Demographic and clinical characteristics of drug‐responsive and drug‐ resistant patients and healthy controls in GGEs
| Parameters | Drug‐ responsive (279) | Drug‐ resistant (204) | Total (483) | Healthy controls (284) |
|---|---|---|---|---|
| Male/Female | 174 (62.4%)/105 (37.6%) | 123 (60.3%)/81 (39.7%) | 297 (61.5%)/186 (38.5%) | 184 (64.8%)/100 (35.2%) |
| Age (years) | 19.3 ± 12.2 | 17.7 ± 11.9 | 18.3 ± 12.1 | 18.6 ± 12.2 |
| Age at onset(years) | 10.6 ± 8.9 | 9.6 ± 10.2 | 10.3 ± 10.1 | – |
| Seizure type (%) | ||||
| CAE | 120 (40.4) | 65 (31.9) | 185 (38.3) | |
| JAE | 55 (19.7) | 39 (19.1) | 94 (19.4) | |
| JME | 67 (22.6) | 57 (27.9) | 124 (25.7) | |
| EGTCS | 37 (13.3) | 43 (21.1) | 80 (16.6) | |
| AEDs used in patients (%) | ||||
| Carbamazepine | 173 (62) | 137 (67.2) | 310 (62.3) | |
| Valproic acid | 182 (65.2) | 168 (82.4) | 350 (72.5) | |
| Phenytoinum | 23 (8.2) | 18 (8.8) | 41 (8.5) | |
| Phenobarbital | 12 (4.3) | 8 (3.9) | 20 (4.1) | |
| lamotrigine | 39 (14.0) | 28 (13.7) | 67 (13.9) | |
| Levetiracetam | 29 (10.4) | 19 (9.3) | 48 (9.9) | |
| Topiramate | 44 (15.8) | 23 (11.3) | 67 (13.9) | |
| Oxcarbazepine | 57 (20.4) | 25 (12.3) | 82 (17.0) | |
GGE, genetic generalized epilepsies; CAE, childhood absence epilepsy; JAE, juvenile absence epilepsy; JME, juvenile myoclonic epilepsy; EGTCS, epilepsy with generalized tonic‐clonic seizures alone, AEDs, anti‐epileptic drugs.
Figure 1.
TagSNPs position in KCNT1 gene.
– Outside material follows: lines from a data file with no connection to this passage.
-- ==== Sys2Proof/Proofs/ResetLine.lean ====
section
/-! SUPPORT. The reset line (R1, R12): the values at the release, and a node that is held. -/

namespace Sys2Proof.Machine

open Sys2Proof

/-! ## The values at the release -/

theorem reset_linkOk : LinkOk State.reset := LinkOk.ofIdle rfl rfl rfl

theorem reset_queue : QueueBounded State.reset := ⟨by decide, by decide⟩

/-- Settles O6: the values of the record `State.reset`, one by one. -/
theorem resetStateValues : Obligations.ResetStateValues := by
  unfold Obligations.ResetStateValues
  simp only [State.reset, Nc.reset, Cfe.reset, Iw.reset, Ce.reset, Ptu.reset, Pu.reset, Ft.reset, Ec.reset, Lc.reset,
    Na.reset, State.runLine, State.isRunning, State.faultLine, State.counters]
  decide

/-- Settles O7. -/
theorem resetStateMeetsInvariants : Obligations.ResetStateMeetsInvariants :=
  ⟨reset_linkOk, EngineOk.empty rfl rfl, BurstsOk.empty rfl rfl, reset_front, reset_tables, reset_queue, reset_counters⟩

/-- Settles O10. -/
theorem resetReleaseGivesPowerOnValues : Obligations.ResetReleaseGivesPowerOnValues := by
  intro s held
  refine ⟨_, congrArg Host.Outcome.next (if_pos held), ?_⟩
  refine ⟨rfl, rfl, rfl, rfl, rfl, rfl, rfl, rfl, rfl, rfl, rfl, rfl, rfl, rfl, rfl, rfl, rfl, rfl, rfl, rfl, rfl, rfl, rfl⟩

/-! ## A held node -/

theorem setFlight_all (a : Na) :
    (a.setFlight fun n => { n with inFlight := false }).queue = a.queue.map fun n => { n with inFlight := false } := by
  refine List.map_congr_left fun n _ => ?_
  cases h : n.inFlight with
  | true => rfl
  | false => cases n; simp_all

/-- Of a held node the commands but the line's own and the carrier edges change nothing. -/
theorem exec_held {s : State} (held : s.nc.node = .held) {i : Instr} (assert : i ≠ .resetAssert)
    (release : i ≠ .resetRelease) (edge : ∀ ch, i ≠ .carrierRise ch ∧ i ≠ .carrierFall ch) : exec i s = .next s := by
  have stands : ∀ f : State → State, (.next (live f s) : Answer) = .next s := fun f => congrArg _ (live_held f held)
  have unread : ∀ ch bytes, completed s ch bytes = none := completed_held held
  have note : ∀ kind act ch bytes, (.next (noteRow kind act ch bytes s) : Answer) = .next s :=
    fun kind act ch bytes => congrArg _ (noteRow_none (unread ch bytes) kind act)
  have command : ∀ mine act ch bytes, (.next (commandRow mine act ch bytes s) : Answer) = .next s :=
    fun mine act ch bytes => congrArg _ (commandRow_none (unread ch bytes) mine act)
  cases i with
  | resetAssert => exact absurd rfl assert
  | resetRelease => exact absurd rfl release
  | carrierRise ch => exact absurd rfl (edge ch).1
  | carrierFall ch => exact absurd rfl (edge ch).2
  | configReadEnd o => exact congrArg _ (if_neg (by simp [readCanEnd, held]))
  | configReadTimeout => exact congrArg _ (if_neg (by simp [readTimedOut, held]))
  | probeFrame | burstFrame | fixFrame | echoFrame | stateFrame | replyFrame => exact note _ _ _ _
  | otherFrame ch bytes => exact congrArg _ (otherRow_none (unread ch bytes))
  | queryFixes | queryFindings | queryNeighbours | queryState | rebase | clearFixes | hush | restart | unknownCommand =>
    exact command _ _ _ _
  | preambleAndSync ch => exact congrArg _ (if_neg (by simp [followed_held held]))
  | lenAbove96 ch bytes => exact congrArg Host.Outcome.next (by simp [lenAbove96, received_held held])
  | _ => exact stands _

/-- Settles O8: the assertion by the record it builds, a held node by `exec_held`, the edges by what they do to a channel that
is not followed. -/
theorem resetLineStopsTheNode : Obligations.ResetLineStopsTheNode := by
  refine ⟨fun s => ⟨_, rfl, rfl, rfl, rfl, rfl, rfl, rfl, rfl, rfl, fun c => ?_, rfl, setFlight_all s.na, ?_⟩,
    fun i s held => exec_held held, fun ch s held idle => ⟨fun low => ?_, fun high quiet => ?_⟩, fun s held queue => ?_⟩
  · cases c <;> rfl
  · simp [unchangedBut_iff, assertReset]
  · refine ⟨carrierRise ch s, rfl, ?_⟩
    have rise : carrierRise ch s = s.withLc (s.lc.setChannel ch { s.lc.channel ch with
        carrier := true, jamTime := none, jamClear := none }) := by
      rw [carrierRise, if_neg (by simp [low]), backoffRise_other (.inl (by simp [idle]))]
      simp [Channel.rise, followed_held held]
    rw [rise]
    exact ⟨rfl, lcSame s _⟩
  · refine ⟨carrierFall ch s, rfl, ?_⟩
    have fall : carrierFall ch s = s.withLc (s.lc.setChannel ch { s.lc.channel ch with
        carrier := false, jamTime := none, jamClear := none, idle := 0 }) := by
      rw [carrierFall, if_pos high]
      cases ch <;> simp_all [Channel.fall, followed_held held, Lc.setChannel, Lc.channel]
    rw [fall]
    exact ⟨rfl, lcSame s _⟩
  · rw [step_nil queue, idle_held held]

end Sys2Proof.Machine
end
After using Haploview software, we got 17 tagSNPs of KCNT1. Int, intron.
Table 2.
Position of all tagSNPs and their relation to exon–intron boundaries of KCNT1
| Rs Number | SNP | Position | Location |
|---|---|---|---|
| rs546120 | C/T | 137734769 | Intron1 1503755 |
| rs496503 | A/G | 137736795 | Intron1 1505781 |
| rs487750 | A/G | 137743561 | Intron1 1512547 |
| rs1165016 | A/G | 137745745 | Intron1 1514731 |
| rs498974 | A/T | 137747372 | Intron2 1516358 |
| rs498618 | C/T | 137755787 | Intron2 1524773 |
| rs1537416 | C/T | 137757124 | Intron2 1526110 |
| rs7855716 | C/G | 137757322 | Intron2 1526308 |
| rs755722 | C/T | 137771475 | Intron2 1540461 |
| rs10735239 | C/T | 137784024 | Intron4 1553010 |
| rs11103167 | C/T | 137787985 | Intron7 1556971 |
| rs10118746 | A/G | 137793473 | Intron12 1562459 |
| rs11103182 | G/T | 137803617 | Intron19 1572603 |
| rs1318383 | C/T | 137807894 | Intron21 1576880 |
| rs10776845 | C/A | 137809797 | Intron22 1578783 |
| rs10776850 | T / A | 137817359 | Intron29 1586345 |
| rs10858173 | T / C | 137820722 | Intron31 1589708 |
SNP locations are based on a comprehensive study of all tagSNPs across the entire KCNT1 gene regions using HapMap data and the Haploview software. SNP, single‐nucleotide polymorphism; UTR, untranslated region.
Figure 2.
The linkage disequilibrium of 17 tagSNPs in KCNT1 in all patients. Linkage disequilibrium between pairs of polymorphisms is shown in diamonds (D′), with darker shading indicating greater D′.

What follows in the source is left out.